An extension of this view is that legislative change that
impinges on the drinking habits of most New Zealanders represents a blunt and
unjust response to the problem, and instead we should be implementing legal and
treatment interventions targeted at the small group of problem drinkers.
This perspective was well encapsulated by the Associate
Minister of Health, the Hon Peter Dunne, when he opened Cutting Edge, a national
alcohol and drug treatment conference, in Wellington in September of this year.
The minister stated: “For the majority of people, alcohol will never be an
issue in their lives, so our focus must be on enabling the majority to continue
to enjoy alcohol responsibly while at the same time mitigating the adverse
impacts on the minority and our communities
generally.”2
We believe this widely expressed view to be incorrect,
underestimating the prevalence of hazardous drinking in New Zealand society. In
particular, it mis-identifies cross-sectional prevalence as being indicative of
lifetime prevalence.
Te Rau Hinengaro: The New Zealand Mental Health Survey
reveals that 25% of those who drank alcohol in the past year were drinking
in a hazardous fashion over that period, with 49% doing so among those aged
16–24.3 A finer age breakdown shows a
peak of 56% among those drinkers aged 18–21: males 64%, females 49%
(Wells, personal communication, 2009). Similar results have been found in
another recent large national household
survey.4
Hazardous drinking has therefore been found to characterise
the drinking pattern for the majority of drinkers during the peak years
18–21. Do these results represent the likely past drinking profile of
older drinkers and the likely future drinking profile of younger New Zealanders,
or might they pertain only to the narrow cohort aged 18–21 at the time of
Te Rau Hinengaro (2003/04)?
We do not believe there is justification to dismiss this
high prevalence of hazardous drinking as merely a cohort effect, as there is
evidence that heavy and problematic drinking has characterised youth drinking
patterns for a sustained period in New Zealand. For example, in the Christchurch
Psychiatric Epidemiology Study, carried out in 1986, around 70% of young males
and 25% of young females reported having experienced at least one DSM-III
symptom of alcohol disorder by 25 years of
age.5
We have identified a peak hazardous drinking rate of 56% for
ages 18–21. Does this represent the maximum rate of lifetime hazardous
drinking? This would be the case if none of the 44% of 18–21 year
old drinkers who are not identified as drinking hazardously were drinking
hazardously prior to the 12 months captured by Te Rau Hinengaro or
would go on to do so subsequently. We believe this scenario is highly
improbable, although the magnitude of increase in hazardous drinking across the
adult lifespan is difficult to estimate.
There is good evidence, however, from a New Zealand
longitudinal cohort study showing that drinkers move in and out of problem
drinking, even over a relatively narrow period of
time6 and that lifetime rates of alcohol
problems are substantially higher than 12-month prevalence
rates.7
Hazardous drinking by most youth means that most New Zealand
drinkers will have a problem with their drinking at some time in their life.

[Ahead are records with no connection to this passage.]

-- ==== Sys2Proof/Machine/Core.lean ====
section
/-! DEFINITION. The machine as the host's interface takes it. -/

def Sys2Proof.core : Host.Core :=
  { State := Sys2Proof.Machine.State
    Fault := Sys2Proof.Machine.Fault
    Refusal := Sys2Proof.Machine.Refusal
    step := Sys2Proof.Machine.step
    reset := Sys2Proof.Machine.State.reset }
end

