-- ==== Sys2Proof/Laws/State.lean ====
section
/-! SUPPORT. For each operation that updates the state, each field of the result, by definition. -/

namespace Sys2Proof.Machine

/-! ### State.setSlot -/

@[simp] theorem State.setSlot_fb (s : State) (f : Slot) (r : FbSlot) : (s.setSlot f r).fb = s.fb.set f r := rfl
@[simp] theorem State.setSlot_mbValid (s : State) (f : Slot) (r : FbSlot) : (s.setSlot f r).mbValid = s.mbValid := rfl
@[simp] theorem State.setSlot_mbFb (s : State) (f : Slot) (r : FbSlot) : (s.setSlot f r).mbFb = s.mbFb := rfl
@[simp] theorem State.setSlot_mbX (s : State) (f : Slot) (r : FbSlot) : (s.setSlot f r).mbX = s.mbX := rfl
@[simp] theorem State.setSlot_mbY (s : State) (f : Slot) (r : FbSlot) : (s.setSlot f r).mbY = s.mbY := rfl
@[simp] theorem State.setSlot_faulted (s : State) (f : Slot) (r : FbSlot) : (s.setSlot f r).faulted = s.faulted := rfl
@[simp] theorem State.setSlot_faultCode (s : State) (f : Slot) (r : FbSlot) : (s.setSlot f r).faultCode = s.faultCode := rfl
@[simp] theorem State.setSlot_faultCmd (s : State) (f : Slot) (r : FbSlot) : (s.setSlot f r).faultCmd = s.faultCmd := rfl
@[simp] theorem State.setSlot_cfgErr (s : State) (f : Slot) (r : FbSlot) : (s.setSlot f r).cfgErr = s.cfgErr := rfl
@[simp] theorem State.setSlot_busy (s : State) (f : Slot) (r : FbSlot) : (s.setSlot f r).busy = s.busy := rfl
@[simp] theorem State.setSlot_store (s : State) (f : Slot) (r : FbSlot) : (s.setSlot f r).store = s.store := rfl
@[simp] theorem State.setSlot_port (s : State) (f : Slot) (r : FbSlot) : (s.setSlot f r).port = s.port := rfl
@[simp] theorem State.setSlot_schedule (s : State) (f : Slot) (r : FbSlot) : (s.setSlot f r).schedule = s.schedule := rfl
@[simp] theorem State.setSlot_reply (s : State) (f : Slot) (r : FbSlot) : (s.setSlot f r).reply = s.reply := rfl
@[simp] theorem State.setSlot_draws (s : State) (f : Slot) (r : FbSlot) : (s.setSlot f r).draws = s.draws := rfl
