-- ==== Sys2Proof/Laws/PerInstr.lean ====
section
/-! SUPPORT. For every command: its word matches its row of spec/opcode_table.json (30_encoding.md R96: a row matches
when `(w & mask) == match`). -/

namespace Sys2Proof.Laws.OpcodeRow

/-- The `mask` and `match` of a command's row. -/
def row : Instr → CommandWord × CommandWord
  | .cfgRaster _ _ _ => (0xFCFFFFFFF0000000, 0x1000000000000000)
  | .beginMb _ _ _ => (0xFCFFFFFFFC00FC00, 0x2000000000000000)
  | .intraMbDc _ => (0xFF3FFFFFFFFFFFFF, 0x3000000000000000)
  | .intraMbV _ => (0xFF3FFFFFFFFFFFFF, 0x3000000000000001)
  | .intraMbH _ => (0xFF3FFFFFFFFFFFFF, 0x3000000000000002)
  | .intraMbTm _ => (0xFF3FFFFFFFFFFFFF, 0x3000000000000003)
  | .intraBDc _ => (0xFFF0FFFFFFFFFFFF, 0x4000000000000000)
  | .intraBTm _ => (0xFFF0FFFFFFFFFFFF, 0x4000000000000001)
  | .intraBVe _ => (0xFFF0FFFFFFFFFFFF, 0x4000000000000002)
  | .intraBHe _ => (0xFFF0FFFFFFFFFFFF, 0x4000000000000003)
  | .intraBLd _ => (0xFFF0FFFFFFFFFFFF, 0x4000000000000004)
  | .intraBRd _ => (0xFFF0FFFFFFFFFFFF, 0x4000000000000005)
  | .intraBVr _ => (0xFFF0FFFFFFFFFFFF, 0x4000000000000006)
  | .intraBVl _ => (0xFFF0FFFFFFFFFFFF, 0x4000000000000007)
  | .intraBHd _ => (0xFFF0FFFFFFFFFFFF, 0x4000000000000008)
  | .intraBHu _ => (0xFFF0FFFFFFFFFFFF, 0x4000000000000009)
  | .inter _ _ _ _ _ _ => (0xFC20FFFF00000000, 0x5000000000000000)

/-- The command's word matches its row. -/
def Statement (i : Instr) : Prop := encode i &&& (row i).1 = (row i).2

theorem cfgRaster (fb : Slot) (dw : BitVec 14) (dh : BitVec 14) : Statement (.cfgRaster fb dw dh) := by
  simp only [Statement, row, encode, encodeC]
  ext k hk
  simp only [BitVec.getElem_and, BitVec.getElem_append]
  interval_cases k <;> simp

theorem beginMb (fb : Slot) (mbx : BitVec 10) (mby : BitVec 10) : Statement (.beginMb fb mbx mby) := by
  simp only [Statement, row, encode, encodeM]
  ext k hk
  simp only [BitVec.getElem_and, BitVec.getElem_append]
  interval_cases k <;> simp

theorem intraMbDc (plane : Plane) : Statement (.intraMbDc plane) := by
  simp only [Statement]; cases plane <;> decide

theorem intraMbV (plane : Plane) : Statement (.intraMbV plane) := by
  simp only [Statement]; cases plane <;> decide

theorem intraMbH (plane : Plane) : Statement (.intraMbH plane) := by
  simp only [Statement]; cases plane <;> decide

theorem intraMbTm (plane : Plane) : Statement (.intraMbTm plane) := by
  simp only [Statement]; cases plane <;> decide

theorem intraBDc (blk : BitVec 4) : Statement (.intraBDc blk) := by
  simp only [Statement]; revert blk; decide

theorem intraBTm (blk : BitVec 4) : Statement (.intraBTm blk) := by
  simp only [Statement]; revert blk; decide

theorem intraBVe (blk : BitVec 4) : Statement (.intraBVe blk) := by
  simp only [Statement]; revert blk; decide

theorem intraBHe (blk : BitVec 4) : Statement (.intraBHe blk) := by
  simp only [Statement]; revert blk; decide

theorem intraBLd (blk : BitVec 4) : Statement (.intraBLd blk) := by
  simp only [Statement]; revert blk; decide

theorem intraBRd (blk : BitVec 4) : Statement (.intraBRd blk) := by
  simp only [Statement]; revert blk; decide

theorem intraBVr (blk : BitVec 4) : Statement (.intraBVr blk) := by
  simp only [Statement]; revert blk; decide

theorem intraBVl (blk : BitVec 4) : Statement (.intraBVl blk) := by
  simp only [Statement]; revert blk; decide

theorem intraBHd (blk : BitVec 4) : Statement (.intraBHd blk) := by
  simp only [Statement]; revert blk; decide

theorem intraBHu (blk : BitVec 4) : Statement (.intraBHu blk) := by
  simp only [Statement]; revert blk; decide

theorem inter (ref : Slot) (plane : Plane) (sub : Bool) (blk : BitVec 4) (mvx : BitVec 16) (mvy : BitVec 16) : Statement (.inter ref plane sub blk mvx mvy) := by
  simp only [Statement, row, encode, encodeP]
  ext k hk
  simp only [BitVec.getElem_and, BitVec.getElem_append]
  interval_cases k <;> simp

end Sys2Proof.Laws.OpcodeRow
end

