-- ==== Sys2Proof/Tests/Slice0.lean ====
section
/-! SUPPORT. Tests of the model against 95_test_vectors.md (its Part 1 and the vectors V-… of Part 2), each on one command
or one step, and for every obligation with hypotheses a state and operands that meet them. -/

namespace Sys2Proof.Tests.Slice0

open Sys2Proof Sys2Proof.Machine

/-! ### Helpers -/

/-- A configured slot. -/
def raster (dw dh : Nat) : FbSlot := ⟨true, BitVec.ofNat 14 dw, BitVec.ofNat 14 dh⟩

/-- Slots 0 and 1 configured alike, and the context MB (x, y) of slot 0. -/
def atMb (dw dh x y : Nat) : State :=
  { State.reset with
    fb := ⟨raster dw dh, raster dw dh, FbSlot.reset, FbSlot.reset⟩
    mbValid := true, mbX := BitVec.ofNat 10 x, mbY := BitVec.ofNat 10 y }

/-- Write cells of one plane, given as ((x, y), value). -/
def put (fb : Slot) (p : Plane) (cells : List ((Nat × Nat) × Nat)) (s : State) : State :=
  cells.foldl (fun s q => s.swrite ⟨fb, p, q.1.1, q.1.2⟩ (BitVec.ofNat 8 q.2)) s

/-- The state after a command, or the state before it where the command answers none. -/
def after (i : Instr) (s : State) : State :=
  match exec i s with
  | .next t => t
  | .fault _ => s
  | .refused _ => s

/-- Every command answers a next state, and `after` names it. -/
theorem exec_eq_after (i : Instr) (s : State) : exec i s = .next (after i s) := by
  obtain ⟨t, h⟩ := exec_next i s
  simp [after, h]

/-- The state after a step, or the state before it where the step answers none. -/
def afterStep (s : State) : State :=
  match step s with
  | .next t => t
  | .fault _ => s
  | .refused _ => s

/-- The step is refused for the reason given. -/
def refusedWith (r : Refusal) (s : State) : Bool :=
  match step s with
  | .next _ => false
  | .fault _ => false
  | .refused r' => r' = r

/-- The step answers a next state. -/
def goesOn (s : State) : Bool :=
  match step s with
  | .next _ => true
  | .fault _ => false
  | .refused _ => false

/-- The 4×4 cells from (x0, y0), row by row. -/
def grid (p : Plane) (x0 y0 : Nat) (s : State) : List (List (Option Sample)) :=
  (List.range 4).map fun r => (List.range 4).map fun c => s.cell ⟨0, p, x0 + c, y0 + r⟩

/-- The four corners of the S×S block from (x0, y0), in the order of V-MB. -/
def corners (p : Plane) (size x0 y0 : Nat) (s : State) : List (Option Sample) :=
  [s.cell ⟨0, p, x0, y0⟩, s.cell ⟨0, p, x0 + size - 1, y0⟩, s.cell ⟨0, p, x0, y0 + size - 1⟩,
    s.cell ⟨0, p, x0 + size - 1, y0 + size - 1⟩]

/-- The neighbourhood of V-B-STD around the sub-block (1, 1) of MB (0, 0), which lies at (4, 4). -/
def standard : State :=
  put 0 .y
    [((3, 3), 50), ((4, 3), 10), ((5, 3), 20), ((6, 3), 30), ((7, 3), 40), ((8, 3), 50), ((9, 3), 60), ((10, 3), 70),
      ((11, 3), 80), ((3, 4), 90), ((3, 5), 100), ((3, 6), 110), ((3, 7), 120)] (atMb 48 32 0 0)

/-- The luma contents Y(x, y) = x + 3y of 2.3 at the positions given. -/
def luma (at_ : List (Nat × Nat)) (s : State) : State := put 0 .y (at_.map fun q => (q, q.1 + 3 * q.2)) s

/-- The neighbours of the U block of MB (x, y) on the raster of 2.3, U(x, y) = 200 − x − 2y, present ones only. -/
def chroma (x y : Nat) : State :=
  let row := (List.range 8).map fun i => (8 * x + i, 8 * y - 1)
  let col := (List.range 8).map fun i => (8 * x - 1, 8 * y + i)
  let cells := (if y = 0 then [] else row) ++ (if x = 0 then [] else col) ++
    (if x = 0 ∨ y = 0 then [] else [(8 * x - 1, 8 * y - 1)])
  put 0 .u (cells.map fun q => (q, 200 - q.1 - 2 * q.2)) (atMb 34 18 x y)

/-- The reference of V-INT: R(x, y) = x + 16y in slot 1, 16×16, at the columns and rows given. -/
def reference (columns rows : List Nat) : State :=
  put 1 .y (rows.flatMap fun y => columns.map fun x => ((x, y), x + 16 * y)) (atMb 16 16 0 0)

/-! ### Well-formedness: each check refuses an ill-formed term -/

theorem test_wellFormed_mb_block_has_blk_0 : (Instr.inter 1 .y false 1 0 0).wellFormed = false := by decide
theorem test_wellFormed_chroma_u_block : (Instr.inter 1 .u true 4 0 0).wellFormed = false := by decide
theorem test_wellFormed_chroma_v_block : (Instr.inter 1 .v true 15 0 0).wellFormed = false := by decide
theorem test_wellFormed_accepts :
    (Instr.inter 1 .y true 15 0 0).wellFormed = true ∧ (Instr.inter 1 .v true 3 0 0).wellFormed = true ∧
      (Instr.inter 1 .u false 0 0 0).wellFormed = true := by decide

Nonetheless it is important not to focus only on youth; a substantial proportion
of older drinkers currently drink hazardously. This proportion sits between 30%
and 33% for men aged in their 40s and 50s—and even at 70–74 years,
22% of males are drinking hazardously as revealed by Te Rau Hinengaro
data. The proportions are smaller for women but still not trivial: 19% for
40–45 year olds, 8% for 55–59 year olds and 4% for 70–74 year
olds (Wells, personal communication, 2009).
Hazardous drinking as identified in Te Rau
Hinengaro does not simply refer to one or a small number of occasions of
drinking more than might be healthy, although this in itself would not be a
trivial point. Rather hazardous drinking is defined using the international
standard of an AUDIT score greater than eight,8
representing a sustained pattern of drinking in a heavy or problematic way
during the year preceding interview.
Problems arising from alcohol are not limited to a small
minority drinking most heavily. The risk of alcohol-related problems rises
steadily as alcohol consumption increases. Physical health complications,
negative impact on mental health, work absenteeism or underperformance,
interpersonal conflict, assault and motor vehicle accidents all become more
likely with increasing consumption.9
There is increased risk for most health problems even at a
low level of alcohol consumption and certainly at the levels associated with
AUDIT-defined hazardous drinking.
Concerted actions are needed to reduce the harms caused by
alcohol consumption. Targeting of strategies is important but it needs to be
acknowledged that broader strategies that affect most drinkers, such as
taxation, are also an important element, both because they disproportionately
affect priority populations, heavy drinkers and youth, and because
alcohol-related harms are so widely distributed across the population of New
Zealand drinkers that population levels of reduction are a legitimate public
health aim. Such measures have been clearly identified in Alcohol: No
Ordinary Commodity10, a distillation of
the international evidence base.
The Law Commission, in its preliminary consultation
document, has outlined many policy options compatible with the recommendations
contained within Alcohol: No Ordinary Commodity. We call upon the Law
Commission to be bold in its recommendations to government and urge health
professionals and the public to support these measures, given the high impact of
alcohol-related problems and the fact that hazardous drinking is not just an
issue for the minority of drinkers in New Zealand.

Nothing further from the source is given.